А еще я думал о немоте. Смерть равно немота, это понятно. После смерти намолчимся. Об этом любили писать греки-александрийцы. Собственно, эта истина их писать и заставляла.
Так вот: с тех пор как я устроился в термы Никострата я, считай, онемел.
Среди рабов и вольноотпущенников я остерегался болтать, чтобы не привлекать к себе внимания. И дома молчал. О чем говорить с Титаном? О педофилии?
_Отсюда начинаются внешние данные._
-- ==== Sys2Proof/Tests/Slice0.lean ====
section
/-! SUPPORT. The model's own tests: ill-formed terms, words of the opcode table with their fields filled in, one step of some
instructions with results worked out from the rules, and states that meet the hypotheses of every statement. -/

namespace Sys2Proof.Tests

-- One test is elaborated after another: each evaluates on the whole machine, and many at once need too many threads.
set_option Elab.async false

open Sys2Proof Sys2Proof.Machine

/-- The words of the opcode table, each row's match with its fields at values of our own, and the instruction they stand for. -/
abbrev Row' := Nat × Nat × Instr

/-- Every listed word decodes to its instruction. -/
def decodesAll (l : List Row') : Bool := l.all fun r => decodeTableWord r.1 r.2.1 == some r.2.2

/-! ## Ill-formed terms -/

theorem test_wf_register_range : (Instr.add 32 0 0).wf = false ∧ (Instr.add 0 32 0).wf = false ∧ (Instr.add 0 0 32).wf = false
    ∧ (Instr.add 31 31 31).wf = true := by decide
theorem test_wf_mask_register : (Instr.kand 8 0 0).wf = false ∧ (Instr.kand 7 7 7).wf = true := by decide
theorem test_wf_governing_mask : (Instr.vadd 1 0 0 0 8).wf = false ∧ (Instr.vadd 1 0 0 0 7).wf = true := by decide
theorem test_wf_type : (Instr.vadd 0x12 0 0 0 0).wf = false ∧ (Instr.vadd 0x11 0 0 0 0).wf = false
    ∧ (Instr.vadd 4 0 0 0 0).wf = true ∧ (Instr.vsel 0x11 0 0 0 0).wf = true ∧ (Instr.vshl 2 0 0 0 0).wf = false := by decide
theorem test_wf_immediate : (Instr.addi 1 1 (2 ^ 31)).wf = false ∧ (Instr.addi 1 1 (2 ^ 31 - 1)).wf = true
    ∧ (Instr.addi 1 1 (-(2 ^ 31) - 1)).wf = false := by decide
theorem test_wf_unsigned_immediate : (Instr.lih 1 (2 ^ 35)).wf = false ∧ (Instr.lih 1 (2 ^ 35 - 1)).wf = true := by decide
theorem test_wf_prefix_count : (Instr.ld 0 3 9 1 (2 ^ 20) none).wf = true ∧ (Instr.ld 0 3 9 1 (2 ^ 20) (some ⟨0, 3, 0⟩)).wf = false := by decide
theorem test_wf_order : (Instr.ld 0 3 1 1 0 (some ⟨2, 3, 0⟩)).wf = false ∧ (Instr.ld 0 3 1 1 0 (some ⟨0, 6, 0⟩)).wf = false := by decide
theorem test_wf_load_size : (Instr.ld 1 3 1 1 0 none).wf = false ∧ (Instr.ld 1 2 1 1 0 none).wf = true
    ∧ (Instr.ld 2 0 1 1 0 none).wf = false := by decide
theorem test_wf_atomic_size : (Instr.amoadd 0 1 1 1 1 none).wf = false ∧ (Instr.amoadd 1 3 1 1 1 none).wf = false := by decide
theorem test_wf_exact_type : (Instr.xread 0b10001 1 none).wf = false ∧ (Instr.xadd 0b10001 1 1 none).wf = true := by decide
theorem test_wf_status_number : (Instr.mstat 2 1).wf = false ∧ (Instr.mstat 24 1).wf = false ∧ (Instr.mstat 23 1).wf = true := by decide
theorem test_wf_quiet : (Instr.mma 2 1).wf = false := by decide
theorem test_wf_sfu : (Instr.sexp2 1 3 0 0 0).wf = false ∧ (Instr.sexp2 0 1 1 0 0).wf = false := by decide
theorem test_wf_settype : (Instr.vsettype 1 1).wf = false ∧ (Instr.vsettype 0 31).wf = true := by decide
theorem test_wf_low_field : (Instr.vpack 1 0 0 8).wf = false ∧ (Instr.vgath 4 0 0 0 0 none).wf = false := by decide

/-! ## Words (R99 to R116 and the rows of the opcode table) -/

theorem test_words_page0_1 : decodesAll
    [(16, 0x2AC, .add 2 5 3), (16, 0x3D1, .sub 3 6 4), (16, 0x196, .and 1 4 5), (16, 0x2BB, .or 2 5 6), (16, 0xBC0, .xor 3 6 0),
      (16, 0x985, .shl 1 4 1), (16, 0xAAA, .shr 2 5 2), (16, 0xBCF, .sra 3 6 3), (16, 0x1190, .mul 1 4 4), (16, 0x12B5, .mulh 2 5 5),
      (16, 0x13DA, .mulhu 3 6 6), (16, 0x1183, .rol 1 4 0), (16, 0x1AA4, .div 2 5 1), (16, 0x1BC9, .divu 3 6 2),
      (16, 0x198E, .rem 1 4 3), (16, 0x1AB3, .remu 2 5 4), (16, 0x23D4, .min 3 6 5), (16, 0x2199, .max 1 4 6), (16, 0x22A2, .minu 2 5 0)] = true := by decide

theorem test_words_page0_2 : decodesAll
    [(16, 0x23C7, .maxu 3 6 1), (16, 0x2988, .seq 1 4 2), (16, 0x2AAD, .sne 2 5 3), (16, 0x2BD2, .slt 3 6 4), (16, 0x2997, .sltu 1 4 5),
      (16, 0x32B8, .sle 2 5 6), (16, 0x33C1, .sleu 3 6 0), (16, 0x3186, .sel 1 4 1), (16, 0x32AB, .addw 2 5 2),
      (16, 0x3BDC, .addi 3 6 (-4)), (16, 0x419D, .andi 1 4 (-3)), (16, 0x4ABC, .ori 2 5 (-4)), (16, 0x53DD, .xori 3 6 (-3)),
      (16, 0x599C, .shli 1 4 28), (16, 0x62BD, .shri 2 5 29), (16, 0x6BDC, .srai 3 6 28), (16, 0x71FD, .li 1 (-3)),
      (16, 0x7AFC, .lih 2 252), (16, 0x83C0, .mov 3 6)] = true := by decide

theorem test_words_page0_3 : decodesAll
    [(16, 0x8181, .neg 1 4), (16, 0x82A2, .not 2 5), (16, 0x83C3, .clz 3 6), (16, 0x8184, .ctz 1 4), (16, 0x82A5, .popc 2 5),
      (16, 0x83C6, .bswap 3 6), (16, 0x8187, .sextb 1 4), (16, 0x82A8, .sexth 2 5), (16, 0x83C9, .sextw 3 6), (16, 0x818A, .zextb 1 4),
      (16, 0x82AB, .zexth 2 5), (16, 0x83CC, .zextw 3 6), (16, 0x818D, .qcnt 1 4), (16, 0x8ABD, .bfx 2 5 29), (16, 0x93DC, .bfi 3 6 28),
      (16, 0x9CFD, .bez 4 (-3)), (16, 0xA5FC, .bnz 5 (-4)), (16, 0xAE41, .beq 6 2 (1)), (16, 0xAC64, .bne 4 3 (0))] = true := by decide

theorem test_words_page0_4 : decodesAll
    [(16, 0xAD89, .blt 5 4 (1)), (16, 0xAEAC, .bge 6 5 (0)), (16, 0xACD1, .bltu 4 6 (1)), (16, 0xAD14, .bgeu 5 0 (0)),
      (16, 0xB7FD, .b (-3)), (16, 0xBFFC, .call (-4)), (16, 0xC2FD, .loop 2 (-3)), (32, 0xFC02C3FC, .loopStep 2 3 (-4)),
      (16, 0xC99D, .movx 1 4 29), (16, 0xD2BC, .movxw 2 5 28), (16, 0xD8C0, .jr 6), (16, 0xD881, .callr 4), (16, 0xD802, .ret),
      (16, 0xD803, .exit), (16, 0xE090, .send 4 4 none), (16, 0xE2B5, .sendl 2 5 5 none), (16, 0xE0C2, .reply 6 none),
      (16, 0xE183, .sends 1 4 0 none), (16, 0xEA1D, .srd 2 29)] = true := by decide

theorem test_words_page1_1 : decodesAll
    [(32, 0xFC2203C8, .vadd 2 3 6 2 0), (32, 0xFC23018D, .vsub 3 1 4 3 0), (32, 0xFC2402B2, .vmul 4 2 5 4 0),
      (32, 0xFC2103D7, .vdiv 1 3 6 5 0), (32, 0xFC220998, .vfma 2 1 4 6 0), (32, 0xFC230AA1, .vfms 3 2 5 0 0),
      (32, 0xFC240BC6, .vfnma 4 3 6 1 0), (32, 0xFC21098B, .vfnms 1 1 4 2 0), (32, 0xFC2212AC, .vmin 2 2 5 3 0),
      (32, 0xFC2313D1, .vmax 3 3 6 4 0), (32, 0xFC241196, .vabsd 4 1 4 5 0), (32, 0xFC2112BB, .vcsgn 1 2 5 6 0),
      (32, 0xFC221BC0, .vand 2 3 6 0 0), (32, 0xFC231985, .vor 3 1 4 1 0), (32, 0xFC241AAA, .vxor 4 2 5 2 0),
      (32, 0xFC211BCF, .vandn 1 3 6 3 0), (32, 0xFC242190, .vshl 4 1 4 4 0), (32, 0xFC2522B5, .vshr 5 2 5 5 0),
      (32, 0xFC2423DA, .vsra 4 3 6 6 0)] = true := by decide

theorem test_words_page1_2 : decodesAll
    [(32, 0xFC242183, .vmulh 4 1 4 0 0), (32, 0xFC222AA4, .vcmpeq 2 2 5 1 0), (32, 0xFC232BC9, .vcmplt 3 3 6 2 0),
      (32, 0xFC24298E, .vcmple 4 1 4 3 0), (32, 0xFC212AB3, .vcmpun 1 2 5 4 0), (32, 0xFC2233D4, .vsel 2 3 6 5 0),
      (32, 0xFC233199, .vperm 3 1 4 6 0), (32, 0xFC2432A2, .vzip 4 2 5 0), (32, 0xFC2133C7, .vunzip 1 3 6 1),
      (32, 0xFC223980, .vmov 2 1 4 0), (32, 0xFC233AA1, .vneg 3 2 5 0), (32, 0xFC243BC2, .vabs 4 3 6 0), (32, 0xFC213983, .vnot 1 1 4 0),
      (32, 0xFC223AA4, .vrint 2 2 5 0), (32, 0xFC233BC5, .vclass 3 3 6 0), (32, 0xFC213986, .vsqrt 1 1 4 0),
      (32, 0xFC2142A8, .vcvt 1 2 5 2 0), (32, 0xFC2243CD, .vwidenl 2 3 6 3 0), (32, 0xFC234192, .vwidenh 3 1 4 4 0)] = true := by decide

theorem test_words_page1_3 : decodesAll
    [(32, 0xFC2C42AF, .vpack 0xC 2 5 3), (32, 0xFC2A4BD8, .vquant 0xA 3 6 6 0), (32, 0xFC2A4981, .vdeq 0xA 1 4 0 0),
      (32, 0xFC234AA6, .vlut4 3 2 5 1 0), (32, 0xFC214BCB, .vscale 1 3 6 2 0), (32, 0xFC215180, .vredsum 1 1 4 0),
      (32, 0xFC2252A1, .vredmax 2 2 5 0), (32, 0xFC2353C2, .vredmin 3 3 6 0), (32, 0xFC245183, .vredor 4 1 4 0),
      (32, 0xFC215AA0, .vbcast 1 2 5 0), (32, 0xFC225BC5, .vext 2 3 6 1), (32, 0xFC23598A, .vins 3 1 4 2),
      (32, 0xFC245AA3, .viota 4 2 5 0), (32, 0xFC2163DD, .vslidedn 1 3 6 29 0), (32, 0xFC22699C, .vslideup 2 1 4 28 0),
      (32, 0xFC2072B8, .kand 2 5 6), (32, 0xFC2073C1, .kor 3 6 0), (32, 0xFC207186, .kxor 1 4 1), (32, 0xFC2072AB, .kandn 2 5 2)] = true := by decide

theorem test_words_page1_4 : decodesAll
    [(32, 0xFC207BC0, .knot 3 6), (32, 0xFC247981, .kpop 4 1 4), (32, 0xFC207AA6, .kfrom 2 5 1), (32, 0xFC207BCB, .kto 3 6 2),
      (32, 0xFC238180, .vrot 3 1 4 0 0), (32, 0xFC248001, .vsettype 4 0), (32, 0xFC2080C2, .vsetbase 6), (32, 0xFC208103, .vgetbase 1),
      (32, 0xFC208AAF, .vchain 2 5 15)] = true := by decide

theorem test_words_page2_1 : decodesAll
    [(32, 0xFC4403DC, .ld 1 0 3 6 (-4) none), (32, 0xFC41099D, .st 1 1 4 (-3) none), (32, 0xFC4612BC, .ldc 1 2 2 5 (-4) none),
      (32, 0xFC401BDD, .vld 3 6 (-3) 0 none), (32, 0xFC40219C, .vst 1 4 (-4) 0 none), (32, 0xFC402AAC, .vlds 2 5 3 0 none),
      (32, 0xFC402BD1, .vsts 3 6 4 0 none), (32, 0xFC582996, .vgath 3 1 4 5 0 none), (32, 0xFC402ABB, .vscat 0 2 5 6 0 none),
      (32, 0xFC4233C0, .amoadd 0 2 3 6 0 none), (32, 0xFC463185, .amoand 1 2 1 4 1 none), (32, 0xFC4232AA, .amoor 0 2 2 5 2 none),
      (32, 0xFC4633CF, .amoxor 1 2 3 6 3 none), (32, 0xFC423990, .amomin 0 2 1 4 4 none), (32, 0xFC463AB5, .amomax 1 2 2 5 5 none),
      (32, 0xFC423BDA, .amoswap 0 2 3 6 6 none), (32, 0xFC463983, .amocas 1 2 1 4 0 none), (32, 0xFC4042A4, .ship 2 5 1 none),
      (32, 0xFC4043C9, .shipn 3 6 2 none)] = true := by decide

theorem test_words_page2_2 : decodesAll
    [(32, 0xFC49408E, .xadd 9 4 3 none), (32, 0xFC4940A3, .xread 9 5 none), (32, 0xFC404BD4, .cpy 3 6 5 none),
      (32, 0xFC404999, .cpyl 1 4 6 none), (32, 0xFC404AA2, .cpyr 2 5 0 none), (32, 0xFC404BC7, .cpyg 3 6 1 none),
      (32, 0xFC405088, .sigadd 4 2 none), (32, 0xFC4052AD, .sigwait 2 5 3 none), (32, 0xFC4050C2, .sigabort 6 none),
      (32, 0xFC405183, .sigread 1 4 none), (32, 0xFC405800, .fence none), (32, 0xFC4058C1, .pref 6), (32, 0xFC405886, .invl 4 1),
      (32, 0xFC4058AB, .wbcl 5 2)] = true := by decide

theorem test_words_page3_1 : decodesAll
    [(32, 0xFC60001D, .mctx 0 29), (32, 0xFC610880, .mlut 1 4), (32, 0xFC6010B4, .mring 5 5), (32, 0xFC6018D8, .madv 6 6),
      (32, 0xFC602080, .mma 0 4), (32, 0xFC6128A4, .mmac 1 5 1), (32, 0xFC6030C0, .mtrn 0 6), (32, 0xFC61308D, .mperm 1 4 3),
      (32, 0xFC6030A2, .mred 0 5), (32, 0xFC6130C3, .mzero 1 6), (32, 0xFC753900, .mstat 21 1), (32, 0xFC6542A0, .sexp2 1 1 2 5 0),
      (32, 0xFC6240C1, .slog2 0 2 0 6 0), (32, 0xFC644182, .srcp 1 0 1 4 0), (32, 0xFC6140A3, .srsq 0 1 0 5 0),
      (32, 0xFC664BC0, .ssin 1 2 3 6 0), (32, 0xFC604881, .scos 0 0 0 4 0), (32, 0xFC654AA2, .stanh 1 1 2 5 0),
      (32, 0xFC6248C3, .ssig 0 2 0 6 0)] = true := by decide

theorem test_words_page3_2 : decodesAll
    [(32, 0xFC605080, .lsrun 4), (32, 0xFC605001, .lsstop), (32, 0xFC605302, .lsstat 3)] = true := by decide

theorem test_words_page4_1 : decodesAll
    [(32, 0xFC800090, .enq 4 4), (32, 0xFC8000A1, .deq 5), (32, 0xFC8000C2, .deqw 6), (32, 0xFC800083, .wqstat 4),
      (32, 0xFC800AA4, .stbind 2 5 1), (32, 0xFC800BC1, .stfree 3 6), (32, 0xFC80118C, .putc 1 4 3), (32, 0xFC8012B1, .getr 2 5 4),
      (32, 0xFC8018C0, .beam 6), (32, 0xFC802198, .rodget 1 4 6), (32, 0xFC8022A1, .rodwait 2 5 0), (32, 0xFC8020C2, .rodfree 6),
      (32, 0xFC80218B, .rodstat 1 4 2), (32, 0xFC802AAC, .flowopen 2 5 3), (32, 0xFC8028C1, .flowclose 6), (32, 0xFC803194, .grun 1 4 5),
      (32, 0xFC8032A1, .gcancel 2 5), (32, 0xFC8038C0, .xall 6), (32, 0xFC804184, .cancel 1 4 1)] = true := by decide

theorem test_words_page5_1 : decodesAll
    [(32, 0xFCA000A0, .trap 5), (32, 0xFCA000C1, .syscall 6), (32, 0xFCA00002, .bkpt), (32, 0xFCA002B7, .sret 2 5 5),
      (32, 0xFCA008DC, .swr 6 28), (32, 0xFCA01080, .ckpt 4), (32, 0xFCA01800, .maskw), (32, 0xFCA01801, .unmaskw),
      (32, 0xFCA0208C, .tlbi 4 3), (32, 0xFCA022B1, .keyld 2 5 4), (32, 0xFCA023D6, .waitev 3 6 5), (32, 0xFCA02183, .haltc 1 4)] = true := by decide

/-! ## States that meet the hypotheses of the statements -/

/-- A user task runs in context 0 of core 0 with 24 registers and 128 rows, its PC at a word of zeros. -/
def base : State := State.reset.withFetchWord 16 0

/-- The same with the context at issue changed. -/
def at_ (f : Ctx → Ctx) : State := base.withMe f

/-- The same with registers x1, x2 and x3 set. -/
def regs3 (x y z : Nat) : State := at_ fun c => { c with regs := [(1, wd x), (2, wd y), (3, wd z)] }

/-- With no flag enabled in FPCTL no lane raises one that traps. -/
theorem silent_base (d a b : Opnd) (l : List (Nat × FlagBits)) : base.silent d a b l := by
  have h : base.me.fpEnables = 0#5 := by decide
  simp [State.silent, h]

@[inherit_doc silent_base]
theorem silent_at (f : Ctx → Ctx) (h : (at_ f).me.fpEnables = 0#5) (d a b : Opnd) (l : List (Nat × FlagBits)) : (at_ f).silent d a b l := by
  simp [State.silent, h]

/-- A context with words in x29's and x31's ports, and room in every push port. -/
def ports : State := at_ fun c => { c with q5 := [5#64, 6#64], q7 := [{ fn := .exp2, done := some ⟨7#64, []⟩ }] }

theorem witness_ScalarArithmetic : base.ready3 1 2 3 = true ∧ base.ready3 0 23 23 = true ∧ ports.ready3 28 29 29 = true
    ∧ ports.ready3 31 31 29 = true := by decide
theorem witness_ScalarDivisionAndExtremes : (regs3 0 7 0).ready3 1 2 3 = true ∧ (regs3 0 7 1).ready3 1 2 3 = true := by decide
theorem witness_ScalarComparesAndSelect : base.ready3 1 2 3 = true ∧ base.ready (.both 1) (.src 2) (.src 3) = true
    ∧ base.quiet (.both 1) (.src 2) (.src 3) = true := by decide
theorem witness_ScalarImmediates : base.ready2 1 2 = true ∧ 63 < 64 ∧ base.readyD 1 = true ∧ base.readyD 28 = true ∧ 2 ^ 32 - 1 < 2 ^ 32
    ∧ base.ready (.both 1) .none .none = true ∧ base.quiet (.both 1) .none .none = true := by decide
theorem witness_ScalarUnary : base.ready2 1 2 = true ∧ base.ready (.dst 1) (.port 24) .none = true ∧ base.ready (.dst 1) (.port 31) .none = true
    ∧ base.quiet (.dst 1) (.port 24) .none = true ∧ base.quiet (.dst 1) (.port 31) .none = true := by decide
theorem witness_ScalarBitFields : 0 < 2 ^ 12 ∧ bfPos 0 + bfWidth 0 ≤ 64 ∧ 4095 < 2 ^ 13 ∧ base.ready2 1 2 = true
    ∧ bfPos 63 + bfWidth 63 ≤ 64 ∧ base.ready (.both 1) (.src 2) .none = true ∧ base.quiet (.both 1) (.src 2) .none = true := by decide
theorem witness_BranchesAndCalls : base.readyA 1 = true ∧ base.readyA 29 = false ∧ ports.readyA 29 = true ∧ base.readyAB 1 2 = true
    ∧ (base.vals .none (.src 1) .none).a.getLsbD 0 = false ∧ (base.me.reg 7).getLsbD 0 = false := by decide
theorem witness_BranchesAndCalls_odd : (regs3 0x11 0 0).readyA 1 = true ∧ ((regs3 0x11 0 0).vals .none (.src 1) .none).a.getLsbD 0 = true
    ∧ ((at_ fun c => { c with regs := [(7, 0x11#64)] }).me.reg 7).getLsbD 0 = true := by decide
theorem witness_LoopsAndRelativeRegisters : base.ready (.ctr 1) .none .none = true ∧ base.quiet (.ctr 1) .none .none = true
    ∧ base.me.rows ≠ 0 ∧ base.ready2 1 2 = true ∧ (1 : Int) + sg (base.vals (.dst 1) (.src 2) .none).a = 1
    ∧ (23 : Int) + sg (base.vals (.dst 1) (.src 2) .none).a < (base.taken (.dst 1) (.src 2) .none).alloc
    ∧ base.ready (.src 1) (.src 2) .none = true ∧ base.quiet (.src 1) (.src 2) .none = true
    ∧ (23 : Int) + sg (base.vals (.src 1) (.src 2) .none).a < (base.taken (.src 1) (.src 2) .none).alloc := by decide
А вот еще стихи есть! Песни! Их не писал я с тех пор как покинул Фракию. Все пытался складывать стихи из мужественных поступков, как учил Филолай… Ну и наскладывался же я! Какое же говнище я, в сущности, сложил! И это еще вопрос, смогу ли я в принципе, после терм Никострата, после общения с местной продолбаной во все дыры аристократией парилки, сплошь проститутки да проституты, сложить что-либо стоящее. Боюсь вместо гекзаметра священного попрет из меня потоком хули в июле похер Хирону мандаты и маны… Гнеф, мля, багиня васпой!
Тьфу!
Мучительно хотелось заговорить. Не событиями, обычными словами.
И последнее. Вспомнив о гекзаметрах, я вдруг живо представил себя Одиссеем, затаившимся в затхлой пещере Полифема.
Моя пещера – это Рабирий и все, что связано с его именем: моя обжигающая привязанность к нему, моя ненависть, его несостоявшееся покаяние и мое неслучившееся прощение, часы разысканий и выслеживаний, гранитная тяжесть проклятий и хищный блеск моего клинка.
Это вот всё – пещера.
И ненависть – пещера. И месть – пещера. И что бы я ни делал с именем Рабирий, я нахожусь в этой заколдованной темнице.
Да, я научился видеть в темноте, ходить под себя, забыл о своей Пенелопе. Я обзавелся терпением, характером, стойкостью и верой. Да, еще немного и я, возможно, убью вредного циклопа. Но! Даже если я убью Полифема (сиречь Рабирия), еще не гарантия, что я смогу выбраться из его проклятой дыры. А что если его труп окончательно перегородит мне путь к спасению? А ведь не Полифема мне убивать следует, но выход искать, путь домой! Хотя бы уж потому, что не столько Рабирий виноват. Он лишь проводник той низкой и лукавой силы, что скоро названа будет по имени всесветной религией, о рождении которой все чуткие уже наслышаны от оракулов – ими богат наш банно-лавровый Рим почти так же, как хорошими поэтами.
Ну а бесноватый Рабирий пусть и дальше пирует, воплощая ту меру зла, что должна быть проявлена в нашем мраморном мире. Не так уж он, в сущности, страшен.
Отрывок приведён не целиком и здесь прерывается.